* **Aim of the task**
Print out every record below, exactly as written.

═══ Input

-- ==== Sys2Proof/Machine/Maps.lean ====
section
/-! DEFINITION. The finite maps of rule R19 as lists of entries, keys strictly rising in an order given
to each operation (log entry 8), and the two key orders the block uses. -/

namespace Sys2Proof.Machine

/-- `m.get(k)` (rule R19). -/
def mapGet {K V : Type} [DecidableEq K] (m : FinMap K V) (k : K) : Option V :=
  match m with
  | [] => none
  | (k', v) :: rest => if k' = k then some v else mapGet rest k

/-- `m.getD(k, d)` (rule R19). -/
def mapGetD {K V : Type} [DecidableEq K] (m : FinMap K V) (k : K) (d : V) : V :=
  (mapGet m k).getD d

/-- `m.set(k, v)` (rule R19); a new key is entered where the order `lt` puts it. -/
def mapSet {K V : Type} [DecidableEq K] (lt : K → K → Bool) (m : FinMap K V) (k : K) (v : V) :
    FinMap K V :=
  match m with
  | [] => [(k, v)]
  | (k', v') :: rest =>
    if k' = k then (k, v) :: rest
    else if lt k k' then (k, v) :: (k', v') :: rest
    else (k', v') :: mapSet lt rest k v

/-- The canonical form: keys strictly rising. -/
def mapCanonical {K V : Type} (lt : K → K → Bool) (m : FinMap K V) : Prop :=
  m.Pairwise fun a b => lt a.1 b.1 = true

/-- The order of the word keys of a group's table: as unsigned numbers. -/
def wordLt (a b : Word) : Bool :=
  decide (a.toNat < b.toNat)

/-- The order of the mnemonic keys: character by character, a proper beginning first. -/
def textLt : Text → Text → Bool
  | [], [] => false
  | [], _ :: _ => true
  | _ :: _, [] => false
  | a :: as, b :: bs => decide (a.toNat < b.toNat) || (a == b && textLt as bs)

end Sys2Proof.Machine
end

══════

* **Response**
-- ==== Sys2Proof/Machine/Maps.lean ====
section
/-! DEFINITION. The finite maps of rule R19 as lists of entries, keys strictly rising in an order given
to each operation (log entry 8), and the two key orders the block uses. -/

namespace Sys2Proof.Machine

/-- `m.get(k)` (rule R19). -/
def mapGet {K V : Type} [DecidableEq K] (m : FinMap K V) (k : K) : Option V :=
  match m with
  | [] => none
  | (k', v) :: rest => if k' = k then some v else mapGet rest k

/-- `m.getD(k, d)` (rule R19). -/
def mapGetD {K V : Type} [DecidableEq K] (m : FinMap K V) (k : K) (d : V) : V :=
  (mapGet m k).getD d

/-- `m.set(k, v)` (rule R19); a new key is entered where the order `lt` puts it. -/
def mapSet {K V : Type} [DecidableEq K] (lt : K → K → Bool) (m : FinMap K V) (k : K) (v : V) :
    FinMap K V :=
  match m with
  | [] => [(k, v)]
  | (k', v') :: rest =>
    if k' = k then (k, v) :: rest
    else if lt k k' then (k, v) :: (k', v') :: rest
    else (k', v') :: mapSet lt rest k v

/-- The canonical form: keys strictly rising. -/
def mapCanonical {K V : Type} (lt : K → K → Bool) (m : FinMap K V) : Prop :=
  m.Pairwise fun a b => lt a.1 b.1 = true

/-- The order of the word keys of a group's table: as unsigned numbers. -/
def wordLt (a b : Word) : Bool :=
  decide (a.toNat < b.toNat)

/-- The order of the mnemonic keys: character by character, a proper beginning first. -/
def textLt : Text → Text → Bool
  | [], [] => false
  | [], _ :: _ => true
  | _ :: _, [] => false
  | a :: as, b :: bs => decide (a.toNat < b.toNat) || (a == b && textLt as bs)

end Sys2Proof.Machine
end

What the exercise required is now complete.